--- Problem description ---
Range to reproduce from the entries below: the line with "v).chPw = v := rfl", the line with "(s.setChPw v).frameReady = s.frameReady := rfl", and every line in between. Give them exactly and give nothing else.

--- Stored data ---

@[simp] theorem State.setSync_sync (s : State) (v : BitVec 2) : (s.setSync v).sync = v := rfl
@[simp] theorem State.setSync_pbc (s : State) (v : BitVec 2) : (s.setSync v).pbc = s.pbc := rfl
@[simp] theorem State.setSync_pbuf (s : State) (v : BitVec 2) : (s.setSync v).pbuf = s.pbuf := rfl
@[simp] theorem State.setSync_chPop (s : State) (v : BitVec 2) : (s.setSync v).chPop = s.chPop := rfl
@[simp] theorem State.setSync_chPw (s : State) (v : BitVec 2) : (s.setSync v).chPw = s.chPw := rfl
@[simp] theorem State.setSync_cuc (s : State) (v : BitVec 2) : (s.setSync v).cuc = s.cuc := rfl
@[simp] theorem State.setSync_frameReady (s : State) (v : BitVec 2) : (s.setSync v).frameReady = s.frameReady := rfl
@[simp] theorem State.setSync_hold (s : State) (v : BitVec 2) : (s.setSync v).hold = s.hold := rfl
@[simp] theorem State.setSync_id0Policy (s : State) (v : BitVec 2) : (s.setSync v).id0Policy = s.id0Policy := rfl
@[simp] theorem State.setSync_lanes (s : State) (v : BitVec 2) : (s.setSync v).lanes = s.lanes := rfl
@[simp] theorem State.setSync_inReady (s : State) (v : BitVec 2) : (s.setSync v).inReady = s.inReady := rfl
@[simp] theorem State.setSync_regRdata (s : State) (v : BitVec 2) : (s.setSync v).regRdata = s.regRdata := rfl
@[simp] theorem State.setSync_inputs (s : State) (v : BitVec 2) : (s.setSync v).inputs = s.inputs := rfl

@[simp] theorem State.setPbc_sync (s : State) (v : BitVec 4) : (s.setPbc v).sync = s.sync := rfl
@[simp] theorem State.setPbc_pbc (s : State) (v : BitVec 4) : (s.setPbc v).pbc = v := rfl
@[simp] theorem State.setPbc_pbuf (s : State) (v : BitVec 4) : (s.setPbc v).pbuf = s.pbuf := rfl
@[simp] theorem State.setPbc_chPop (s : State) (v : BitVec 4) : (s.setPbc v).chPop = s.chPop := rfl
@[simp] theorem State.setPbc_chPw (s : State) (v : BitVec 4) : (s.setPbc v).chPw = s.chPw := rfl
@[simp] theorem State.setPbc_cuc (s : State) (v : BitVec 4) : (s.setPbc v).cuc = s.cuc := rfl
@[simp] theorem State.setPbc_frameReady (s : State) (v : BitVec 4) : (s.setPbc v).frameReady = s.frameReady := rfl
@[simp] theorem State.setPbc_hold (s : State) (v : BitVec 4) : (s.setPbc v).hold = s.hold := rfl
@[simp] theorem State.setPbc_id0Policy (s : State) (v : BitVec 4) : (s.setPbc v).id0Policy = s.id0Policy := rfl
@[simp] theorem State.setPbc_lanes (s : State) (v : BitVec 4) : (s.setPbc v).lanes = s.lanes := rfl
@[simp] theorem State.setPbc_inReady (s : State) (v : BitVec 4) : (s.setPbc v).inReady = s.inReady := rfl
@[simp] theorem State.setPbc_regRdata (s : State) (v : BitVec 4) : (s.setPbc v).regRdata = s.regRdata := rfl
@[simp] theorem State.setPbc_inputs (s : State) (v : BitVec 4) : (s.setPbc v).inputs = s.inputs := rfl

@[simp] theorem State.setPbuf_sync (s : State) (v : Payload) : (s.setPbuf v).sync = s.sync := rfl
@[simp] theorem State.setPbuf_pbc (s : State) (v : Payload) : (s.setPbuf v).pbc = s.pbc := rfl
@[simp] theorem State.setPbuf_pbuf (s : State) (v : Payload) : (s.setPbuf v).pbuf = v := rfl
@[simp] theorem State.setPbuf_chPop (s : State) (v : Payload) : (s.setPbuf v).chPop = s.chPop := rfl
@[simp] theorem State.setPbuf_chPw (s : State) (v : Payload) : (s.setPbuf v).chPw = s.chPw := rfl
@[simp] theorem State.setPbuf_cuc (s : State) (v : Payload) : (s.setPbuf v).cuc = s.cuc := rfl
@[simp] theorem State.setPbuf_frameReady (s : State) (v : Payload) : (s.setPbuf v).frameReady = s.frameReady := rfl
@[simp] theorem State.setPbuf_hold (s : State) (v : Payload) : (s.setPbuf v).hold = s.hold := rfl
@[simp] theorem State.setPbuf_id0Policy (s : State) (v : Payload) : (s.setPbuf v).id0Policy = s.id0Policy := rfl
@[simp] theorem State.setPbuf_lanes (s : State) (v : Payload) : (s.setPbuf v).lanes = s.lanes := rfl
@[simp] theorem State.setPbuf_inReady (s : State) (v : Payload) : (s.setPbuf v).inReady = s.inReady := rfl
@[simp] theorem State.setPbuf_regRdata (s : State) (v : Payload) : (s.setPbuf v).regRdata = s.regRdata := rfl
@[simp] theorem State.setPbuf_inputs (s : State) (v : Payload) : (s.setPbuf v).inputs = s.inputs := rfl

@[simp] theorem State.setChPop_sync (s : State) (v : Vector Bool 14) : (s.setChPop v).sync = s.sync := rfl
@[simp] theorem State.setChPop_pbc (s : State) (v : Vector Bool 14) : (s.setChPop v).pbc = s.pbc := rfl
@[simp] theorem State.setChPop_pbuf (s : State) (v : Vector Bool 14) : (s.setChPop v).pbuf = s.pbuf := rfl
@[simp] theorem State.setChPop_chPop (s : State) (v : Vector Bool 14) : (s.setChPop v).chPop = v := rfl
@[simp] theorem State.setChPop_chPw (s : State) (v : Vector Bool 14) : (s.setChPop v).chPw = s.chPw := rfl
@[simp] theorem State.setChPop_cuc (s : State) (v : Vector Bool 14) : (s.setChPop v).cuc = s.cuc := rfl
@[simp] theorem State.setChPop_frameReady (s : State) (v : Vector Bool 14) : (s.setChPop v).frameReady = s.frameReady := rfl
@[simp] theorem State.setChPop_hold (s : State) (v : Vector Bool 14) : (s.setChPop v).hold = s.hold := rfl
@[simp] theorem State.setChPop_id0Policy (s : State) (v : Vector Bool 14) : (s.setChPop v).id0Policy = s.id0Policy := rfl
@[simp] theorem State.setChPop_lanes (s : State) (v : Vector Bool 14) : (s.setChPop v).lanes = s.lanes := rfl
@[simp] theorem State.setChPop_inReady (s : State) (v : Vector Bool 14) : (s.setChPop v).inReady = s.inReady := rfl
@[simp] theorem State.setChPop_regRdata (s : State) (v : Vector Bool 14) : (s.setChPop v).regRdata = s.regRdata := rfl
@[simp] theorem State.setChPop_inputs (s : State) (v : Vector Bool 14) : (s.setChPop v).inputs = s.inputs := rfl

@[simp] theorem State.setChPw_sync (s : State) (v : Vector PulseWidth 14) : (s.setChPw v).sync = s.sync := rfl
@[simp] theorem State.setChPw_pbc (s : State) (v : Vector PulseWidth 14) : (s.setChPw v).pbc = s.pbc := rfl
@[simp] theorem State.setChPw_pbuf (s : State) (v : Vector PulseWidth 14) : (s.setChPw v).pbuf = s.pbuf := rfl
@[simp] theorem State.setChPw_chPop (s : State) (v : Vector PulseWidth 14) : (s.setChPw v).chPop = s.chPop := rfl
@[simp] theorem State.setChPw_chPw (s : State) (v : Vector PulseWidth 14) : (s.setChPw v).chPw = v := rfl
@[simp] theorem State.setChPw_cuc (s : State) (v : Vector PulseWidth 14) : (s.setChPw v).cuc = s.cuc := rfl
@[simp] theorem State.setChPw_frameReady (s : State) (v : Vector PulseWidth 14) : (s.setChPw v).frameReady = s.frameReady := rfl
@[simp] theorem State.setChPw_hold (s : State) (v : Vector PulseWidth 14) : (s.setChPw v).hold = s.hold := rfl
@[simp] theorem State.setChPw_id0Policy (s : State) (v : Vector PulseWidth 14) : (s.setChPw v).id0Policy = s.id0Policy := rfl
@[simp] theorem State.setChPw_lanes (s : State) (v : Vector PulseWidth 14) : (s.setChPw v).lanes = s.lanes := rfl
@[simp] theorem State.setChPw_inReady (s : State) (v : Vector PulseWidth 14) : (s.setChPw v).inReady = s.inReady := rfl
@[simp] theorem State.setChPw_regRdata (s : State) (v : Vector PulseWidth 14) : (s.setChPw v).regRdata = s.regRdata := rfl
@[simp] theorem State.setChPw_inputs (s : State) (v : Vector PulseWidth 14) : (s.setChPw v).inputs = s.inputs := rfl

@[simp] theorem State.setCuc_sync (s : State) (v : BitVec 5) : (s.setCuc v).sync = s.sync := rfl
@[simp] theorem State.setCuc_pbc (s : State) (v : BitVec 5) : (s.setCuc v).pbc = s.pbc := rfl
@[simp] theorem State.setCuc_pbuf (s : State) (v : BitVec 5) : (s.setCuc v).pbuf = s.pbuf := rfl
@[simp] theorem State.setCuc_chPop (s : State) (v : BitVec 5) : (s.setCuc v).chPop = s.chPop := rfl
@[simp] theorem State.setCuc_chPw (s : State) (v : BitVec 5) : (s.setCuc v).chPw = s.chPw := rfl
@[simp] theorem State.setCuc_cuc (s : State) (v : BitVec 5) : (s.setCuc v).cuc = v := rfl
@[simp] theorem State.setCuc_frameReady (s : State) (v : BitVec 5) : (s.setCuc v).frameReady = s.frameReady := rfl
@[simp] theorem State.setCuc_hold (s : State) (v : BitVec 5) : (s.setCuc v).hold = s.hold := rfl
@[simp] theorem State.setCuc_id0Policy (s : State) (v : BitVec 5) : (s.setCuc v).id0Policy = s.id0Policy := rfl
@[simp] theorem State.setCuc_lanes (s : State) (v : BitVec 5) : (s.setCuc v).lanes = s.lanes := rfl
@[simp] theorem State.setCuc_inReady (s : State) (v : BitVec 5) : (s.setCuc v).inReady = s.inReady := rfl
@[simp] theorem State.setCuc_regRdata (s : State) (v : BitVec 5) : (s.setCuc v).regRdata = s.regRdata := rfl
@[simp] theorem State.setCuc_inputs (s : State) (v : BitVec 5) : (s.setCuc v).inputs = s.inputs := rfl

@[simp] theorem State.setFrameReady_sync (s : State) (v : Bool) : (s.setFrameReady v).sync = s.sync := rfl
@[simp] theorem State.setFrameReady_pbc (s : State) (v : Bool) : (s.setFrameReady v).pbc = s.pbc := rfl
@[simp] theorem State.setFrameReady_pbuf (s : State) (v : Bool) : (s.setFrameReady v).pbuf = s.pbuf := rfl
@[simp] theorem State.setFrameReady_chPop (s : State) (v : Bool) : (s.setFrameReady v).chPop = s.chPop := rfl
@[simp] theorem State.setFrameReady_chPw (s : State) (v : Bool) : (s.setFrameReady v).chPw = s.chPw := rfl
@[simp] theorem State.setFrameReady_cuc (s : State) (v : Bool) : (s.setFrameReady v).cuc = s.cuc := rfl
@[simp] theorem State.setFrameReady_frameReady (s : State) (v : Bool) : (s.setFrameReady v).frameReady = v := rfl
@[simp] theorem State.setFrameReady_hold (s : State) (v : Bool) : (s.setFrameReady v).hold = s.hold := rfl
@[simp] theorem State.setFrameReady_id0Policy (s : State) (v : Bool) : (s.setFrameReady v).id0Policy = s.id0Policy := rfl
@[simp] theorem State.setFrameReady_lanes (s : State) (v : Bool) : (s.setFrameReady v).lanes = s.lanes := rfl
@[simp] theorem State.setFrameReady_inReady (s : State) (v : Bool) : (s.setFrameReady v).inReady = s.inReady := rfl
@[simp] theorem State.setFrameReady_regRdata (s : State) (v : Bool) : (s.setFrameReady v).regRdata = s.regRdata := rfl
@[simp] theorem State.setFrameReady_inputs (s : State) (v : Bool) : (s.setFrameReady v).inputs = s.inputs := rfl

@[simp] theorem State.setHold_sync (s : State) (v : Bool) : (s.setHold v).sync = s.sync := rfl
@[simp] theorem State.setHold_pbc (s : State) (v : Bool) : (s.setHold v).pbc = s.pbc := rfl
@[simp] theorem State.setHold_pbuf (s : State) (v : Bool) : (s.setHold v).pbuf = s.pbuf := rfl
@[simp] theorem State.setHold_chPop (s : State) (v : Bool) : (s.setHold v).chPop = s.chPop := rfl
@[simp] theorem State.setHold_chPw (s : State) (v : Bool) : (s.setHold v).chPw = s.chPw := rfl
@[simp] theorem State.setHold_cuc (s : State) (v : Bool) : (s.setHold v).cuc = s.cuc := rfl
@[simp] theorem State.setHold_frameReady (s : State) (v : Bool) : (s.setHold v).frameReady = s.frameReady := rfl
@[simp] theorem State.setHold_hold (s : State) (v : Bool) : (s.setHold v).hold = v := rfl
@[simp] theorem State.setHold_id0Policy (s : State) (v : Bool) : (s.setHold v).id0Policy = s.id0Policy := rfl
@[simp] theorem State.setHold_lanes (s : State) (v : Bool) : (s.setHold v).lanes = s.lanes := rfl
@[simp] theorem State.setHold_inReady (s : State) (v : Bool) : (s.setHold v).inReady = s.inReady := rfl
@[simp] theorem State.setHold_regRdata (s : State) (v : Bool) : (s.setHold v).regRdata = s.regRdata := rfl
@[simp] theorem State.setHold_inputs (s : State) (v : Bool) : (s.setHold v).inputs = s.inputs := rfl

@[simp] theorem State.setLanes_sync (s : State) (v : List Lane) : (s.setLanes v).sync = s.sync := rfl
@[simp] theorem State.setLanes_pbc (s : State) (v : List Lane) : (s.setLanes v).pbc = s.pbc := rfl
@[simp] theorem State.setLanes_pbuf (s : State) (v : List Lane) : (s.setLanes v).pbuf = s.pbuf := rfl
@[simp] theorem State.setLanes_chPop (s : State) (v : List Lane) : (s.setLanes v).chPop = s.chPop := rfl
@[simp] theorem State.setLanes_chPw (s : State) (v : List Lane) : (s.setLanes v).chPw = s.chPw := rfl
@[simp] theorem State.setLanes_cuc (s : State) (v : List Lane) : (s.setLanes v).cuc = s.cuc := rfl
@[simp] theorem State.setLanes_frameReady (s : State) (v : List Lane) : (s.setLanes v).frameReady = s.frameReady := rfl
@[simp] theorem State.setLanes_hold (s : State) (v : List Lane) : (s.setLanes v).hold = s.hold := rfl
@[simp] theorem State.setLanes_id0Policy (s : State) (v : List Lane) : (s.setLanes v).id0Policy = s.id0Policy := rfl
@[simp] theorem State.setLanes_lanes (s : State) (v : List Lane) : (s.setLanes v).lanes = v := rfl
@[simp] theorem State.setLanes_inReady (s : State) (v : List Lane) : (s.setLanes v).inReady = s.inReady := rfl
@[simp] theorem State.setLanes_regRdata (s : State) (v : List Lane) : (s.setLanes v).regRdata = s.regRdata := rfl
@[simp] theorem State.setLanes_inputs (s : State) (v : List Lane) : (s.setLanes v).inputs = s.inputs := rfl

@[simp] theorem State.setInReady_sync (s : State) (v : Bool) : (s.setInReady v).sync = s.sync := rfl
@[simp] theorem State.setInReady_pbc (s : State) (v : Bool) : (s.setInReady v).pbc = s.pbc := rfl
@[simp] theorem State.setInReady_pbuf (s : State) (v : Bool) : (s.setInReady v).pbuf = s.pbuf := rfl
@[simp] theorem State.setInReady_chPop (s : State) (v : Bool) : (s.setInReady v).chPop = s.chPop := rfl
@[simp] theorem State.setInReady_chPw (s : State) (v : Bool) : (s.setInReady v).chPw = s.chPw := rfl
@[simp] theorem State.setInReady_cuc (s : State) (v : Bool) : (s.setInReady v).cuc = s.cuc := rfl
@[simp] theorem State.setInReady_frameReady (s : State) (v : Bool) : (s.setInReady v).frameReady = s.frameReady := rfl
@[simp] theorem State.setInReady_hold (s : State) (v : Bool) : (s.setInReady v).hold = s.hold := rfl
@[simp] theorem State.setInReady_id0Policy (s : State) (v : Bool) : (s.setInReady v).id0Policy = s.id0Policy := rfl
@[simp] theorem State.setInReady_lanes (s : State) (v : Bool) : (s.setInReady v).lanes = s.lanes := rfl
@[simp] theorem State.setInReady_inReady (s : State) (v : Bool) : (s.setInReady v).inReady = v := rfl
@[simp] theorem State.setInReady_regRdata (s : State) (v : Bool) : (s.setInReady v).regRdata = s.regRdata := rfl
@[simp] theorem State.setInReady_inputs (s : State) (v : Bool) : (s.setInReady v).inputs = s.inputs := rfl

--- Written response ---
@[simp] theorem State.setChPw_chPw (s : State) (v : Vector PulseWidth 14) : (s.setChPw v).chPw = v := rfl
@[simp] theorem State.setChPw_cuc (s : State) (v : Vector PulseWidth 14) : (s.setChPw v).cuc = s.cuc := rfl
@[simp] theorem State.setChPw_frameReady (s : State) (v : Vector PulseWidth 14) : (s.setChPw v).frameReady = s.frameReady := rfl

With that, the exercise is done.